On critical exponents of a $k$-Hessian equation in the whole space

TL;DR

This paper investigates the existence and properties of solutions to a $k$-Hessian equation in the entire space, identifying critical exponents that influence solution behavior, with implications for related inequalities and non-radial cases.

Contribution

It characterizes critical exponents for $k$-Hessian equations with radial symmetry, linking them to solution existence, decay, and stability, and suggests their relevance beyond radial symmetry.

Findings

Identification of key critical exponents (Serrin, Sobolev, Joseph-Lundgren)

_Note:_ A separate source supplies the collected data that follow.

/-! `Core.advanceEpoch`. -/

@[simp] theorem Core.advanceEpoch_task (k : Core) : (k.advanceEpoch).task = k.task := rfl
@[simp] theorem Core.advanceEpoch_held (k : Core) : (k.advanceEpoch).held = k.held := rfl
@[simp] theorem Core.advanceEpoch_halting (k : Core) : (k.advanceEpoch).halting = k.halting := rfl
@[simp] theorem Core.advanceEpoch_halted (k : Core) : (k.advanceEpoch).halted = k.halted := rfl
@[simp] theorem Core.advanceEpoch_loading (k : Core) : (k.advanceEpoch).loading = k.loading := rfl
@[simp] theorem Core.advanceEpoch_asleep (k : Core) : (k.advanceEpoch).asleep = k.asleep := rfl
@[simp] theorem Core.advanceEpoch_sleepAdvances (k : Core) : (k.advanceEpoch).sleepAdvances = k.sleepAdvances := rfl
@[simp] theorem Core.advanceEpoch_main (k : Core) : (k.advanceEpoch).main = k.main := rfl
@[simp] theorem Core.advanceEpoch_err (k : Core) : (k.advanceEpoch).err = k.err := rfl
@[simp] theorem Core.advanceEpoch_run (k : Core) : (k.advanceEpoch).run = k.run := rfl
@[simp] theorem Core.advanceEpoch_mbox (k : Core) : (k.advanceEpoch).mbox = k.mbox := rfl
@[simp] theorem Core.advanceEpoch_m (k : Core) : (k.advanceEpoch).m = k.m := rfl
@[simp] theorem Core.advanceEpoch_t (k : Core) : (k.advanceEpoch).t = k.t := rfl
@[simp] theorem Core.advanceEpoch_a (k : Core) : (k.advanceEpoch).a = k.a := rfl
@[simp] theorem Core.advanceEpoch_rot (k : Core) : (k.advanceEpoch).rot = k.rot := rfl
@[simp] theorem Core.advanceEpoch_ls (k : Core) : (k.advanceEpoch).ls = k.ls := rfl
@[simp] theorem Core.advanceEpoch_bad (k : Core) : (k.advanceEpoch).bad = k.bad := rfl
@[simp] theorem Core.advanceEpoch_full (k : Core) : (k.advanceEpoch).full = k.full := rfl
@[simp] theorem Core.advanceEpoch_claims (k : Core) : (k.advanceEpoch).claims = k.claims := rfl
@[simp] theorem Core.advanceEpoch_cells (k : Core) : (k.advanceEpoch).cells = k.cells := rfl
@[simp] theorem Core.advanceEpoch_slots (k : Core) : (k.advanceEpoch).slots = k.slots := rfl
@[simp] theorem Core.advanceEpoch_codegen (k : Core) : (k.advanceEpoch).codegen = k.codegen := rfl
@[simp] theorem Core.advanceEpoch_scopemiss (k : Core) : (k.advanceEpoch).scopemiss = k.scopemiss := rfl
@[simp] theorem Core.advanceEpoch_fcause (k : Core) : (k.advanceEpoch).fcause = k.fcause := rfl
@[simp] theorem Core.advanceEpoch_counters (k : Core) : (k.advanceEpoch).counters = k.counters := rfl
@[simp] theorem Core.advanceEpoch_writes (k : Core) : (k.advanceEpoch).writes = k.writes := rfl
@[simp] theorem Core.advanceEpoch_copies (k : Core) : (k.advanceEpoch).copies = k.copies := rfl
@[simp] theorem Core.advanceEpoch_batches (k : Core) : (k.advanceEpoch).batches = k.batches := rfl
@[simp] theorem Core.advanceEpoch_batchCtr (k : Core) : (k.advanceEpoch).batchCtr = k.batchCtr := rfl
@[simp] theorem Core.advanceEpoch_order (k : Core) : (k.advanceEpoch).order = k.order := rfl
@[simp] theorem Core.advanceEpoch_barPhase (k : Core) : (k.advanceEpoch).barPhase = k.barPhase := rfl
@[simp] theorem Core.advanceEpoch_barCell (k : Core) : (k.advanceEpoch).barCell = k.barCell := rfl
@[simp] theorem Core.advanceEpoch_barLost (k : Core) : (k.advanceEpoch).barLost = k.barLost := rfl
@[simp] theorem Core.advanceEpoch_thawBound (k : Core) : (k.advanceEpoch).thawBound = k.thawBound := rfl
@[simp] theorem Core.advanceEpoch_rowUnits (k : Core) : (k.advanceEpoch).rowUnits = k.rowUnits := rfl
@[simp] theorem Core.advanceEpoch_gather (k : Core) : (k.advanceEpoch).gather = k.gather := rfl
@[simp] theorem Core.advanceEpoch_deferred (k : Core) : (k.advanceEpoch).deferred = k.deferred := rfl
@[simp] theorem Core.advanceEpoch_l1i (k : Core) : (k.advanceEpoch).l1i = k.l1i := rfl
@[simp] theorem Core.advanceEpoch_prefetched (k : Core) : (k.advanceEpoch).prefetched = k.prefetched := rfl
@[simp] theorem Core.advanceEpoch_tlb (k : Core) : (k.advanceEpoch).tlb = k.tlb := rfl
@[simp] theorem Core.advanceEpoch_itlb (k : Core) : (k.advanceEpoch).itlb = k.itlb := rfl
@[simp] theorem Core.advanceEpoch_walks (k : Core) : (k.advanceEpoch).walks = k.walks := rfl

Analysis of solution decay rates and stability

Connection to extremal functions of Hessian Sobolev inequalities

Abstract

In this paper, we study negative classical solutions and stable solutions of the following $k$-Hessian equation $$ F_k(D^2V)=(-V)^p \quad in~R^n $$ with radial structure, where $n \geq 3$, $1<k<n/2$ and $p>1$. This equation is related to the extremal functions of the Hessian Sobolev inequality on the whole space. Several critical exponents including the Serrin type, the Sobolev type, and the Joseph-Lundgren type, play key roles in studying existence and decay rates. We believe that these critical exponents still come into play to research $k$-Hessian equations without radial structure.